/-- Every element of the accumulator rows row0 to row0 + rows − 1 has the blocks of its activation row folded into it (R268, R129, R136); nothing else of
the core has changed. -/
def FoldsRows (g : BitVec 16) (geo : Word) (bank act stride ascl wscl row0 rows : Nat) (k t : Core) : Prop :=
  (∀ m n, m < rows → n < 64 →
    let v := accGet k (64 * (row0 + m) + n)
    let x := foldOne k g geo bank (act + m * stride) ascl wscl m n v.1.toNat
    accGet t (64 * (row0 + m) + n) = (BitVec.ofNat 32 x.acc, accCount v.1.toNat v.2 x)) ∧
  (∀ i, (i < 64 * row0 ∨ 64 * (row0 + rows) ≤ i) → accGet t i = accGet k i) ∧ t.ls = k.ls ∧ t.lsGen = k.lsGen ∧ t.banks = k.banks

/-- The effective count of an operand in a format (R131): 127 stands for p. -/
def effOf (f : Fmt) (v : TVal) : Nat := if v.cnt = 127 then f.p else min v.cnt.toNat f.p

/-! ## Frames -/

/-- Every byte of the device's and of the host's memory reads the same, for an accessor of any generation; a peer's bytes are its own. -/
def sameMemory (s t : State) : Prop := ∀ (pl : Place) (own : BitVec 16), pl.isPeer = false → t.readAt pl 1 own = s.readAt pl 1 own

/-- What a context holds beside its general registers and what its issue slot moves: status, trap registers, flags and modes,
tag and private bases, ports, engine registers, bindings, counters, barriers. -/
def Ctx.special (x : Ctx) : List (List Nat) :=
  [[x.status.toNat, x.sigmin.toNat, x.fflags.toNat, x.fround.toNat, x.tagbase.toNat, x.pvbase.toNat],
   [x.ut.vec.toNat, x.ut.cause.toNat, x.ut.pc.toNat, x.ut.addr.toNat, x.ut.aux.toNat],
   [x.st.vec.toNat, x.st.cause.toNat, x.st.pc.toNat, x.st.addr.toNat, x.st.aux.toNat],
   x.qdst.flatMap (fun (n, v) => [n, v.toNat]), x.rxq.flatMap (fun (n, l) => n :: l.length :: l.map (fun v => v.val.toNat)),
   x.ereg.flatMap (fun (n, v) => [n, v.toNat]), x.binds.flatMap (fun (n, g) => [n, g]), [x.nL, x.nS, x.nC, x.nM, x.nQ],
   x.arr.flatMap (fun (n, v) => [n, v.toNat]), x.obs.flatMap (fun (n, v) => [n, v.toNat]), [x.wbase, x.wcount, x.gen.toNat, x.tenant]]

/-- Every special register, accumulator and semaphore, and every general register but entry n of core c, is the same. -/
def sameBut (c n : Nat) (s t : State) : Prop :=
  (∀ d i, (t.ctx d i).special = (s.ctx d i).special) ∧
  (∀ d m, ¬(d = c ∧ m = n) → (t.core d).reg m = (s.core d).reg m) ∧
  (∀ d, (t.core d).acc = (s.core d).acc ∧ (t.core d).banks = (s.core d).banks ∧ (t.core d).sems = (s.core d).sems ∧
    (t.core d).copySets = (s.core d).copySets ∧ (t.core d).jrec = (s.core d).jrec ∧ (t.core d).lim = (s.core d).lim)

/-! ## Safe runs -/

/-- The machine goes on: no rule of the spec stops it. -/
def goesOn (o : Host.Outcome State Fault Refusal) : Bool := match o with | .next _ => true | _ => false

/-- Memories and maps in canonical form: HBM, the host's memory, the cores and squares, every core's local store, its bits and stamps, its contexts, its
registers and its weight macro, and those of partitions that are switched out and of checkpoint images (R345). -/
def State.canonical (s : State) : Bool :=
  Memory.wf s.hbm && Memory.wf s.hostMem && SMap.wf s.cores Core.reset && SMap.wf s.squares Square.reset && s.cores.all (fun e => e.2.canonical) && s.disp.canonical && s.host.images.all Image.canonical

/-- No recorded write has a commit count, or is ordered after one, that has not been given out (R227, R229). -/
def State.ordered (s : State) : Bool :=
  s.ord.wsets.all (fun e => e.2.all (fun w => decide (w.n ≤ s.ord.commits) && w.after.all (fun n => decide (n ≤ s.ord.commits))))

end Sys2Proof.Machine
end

+ + + +

**WORK ITEM**
Proceeding from the line containing "def sameBut (c" through the line containing "def goesOn (o", transcribe the lines above exactly, both end lines included.

**OUTPUT FOR THIS EXERCISE**
def sameBut (c n : Nat) (s t : State) : Prop :=
  (∀ d i, (t.ctx d i).special = (s.ctx d i).special) ∧
  (∀ d m, ¬(d = c ∧ m = n) → (t.core d).reg m = (s.core d).reg m) ∧
  (∀ d, (t.core d).acc = (s.core d).acc ∧ (t.core d).banks = (s.core d).banks ∧ (t.core d).sems = (s.core d).sems ∧
    (t.core d).copySets = (s.core d).copySets ∧ (t.core d).jrec = (s.core d).jrec ∧ (t.core d).lim = (s.core d).lim)

/-! ## Safe runs -/

/-- The machine goes on: no rule of the spec stops it. -/
def goesOn (o : Host.Outcome State Fault Refusal) : Bool := match o with | .next _ => true | _ => false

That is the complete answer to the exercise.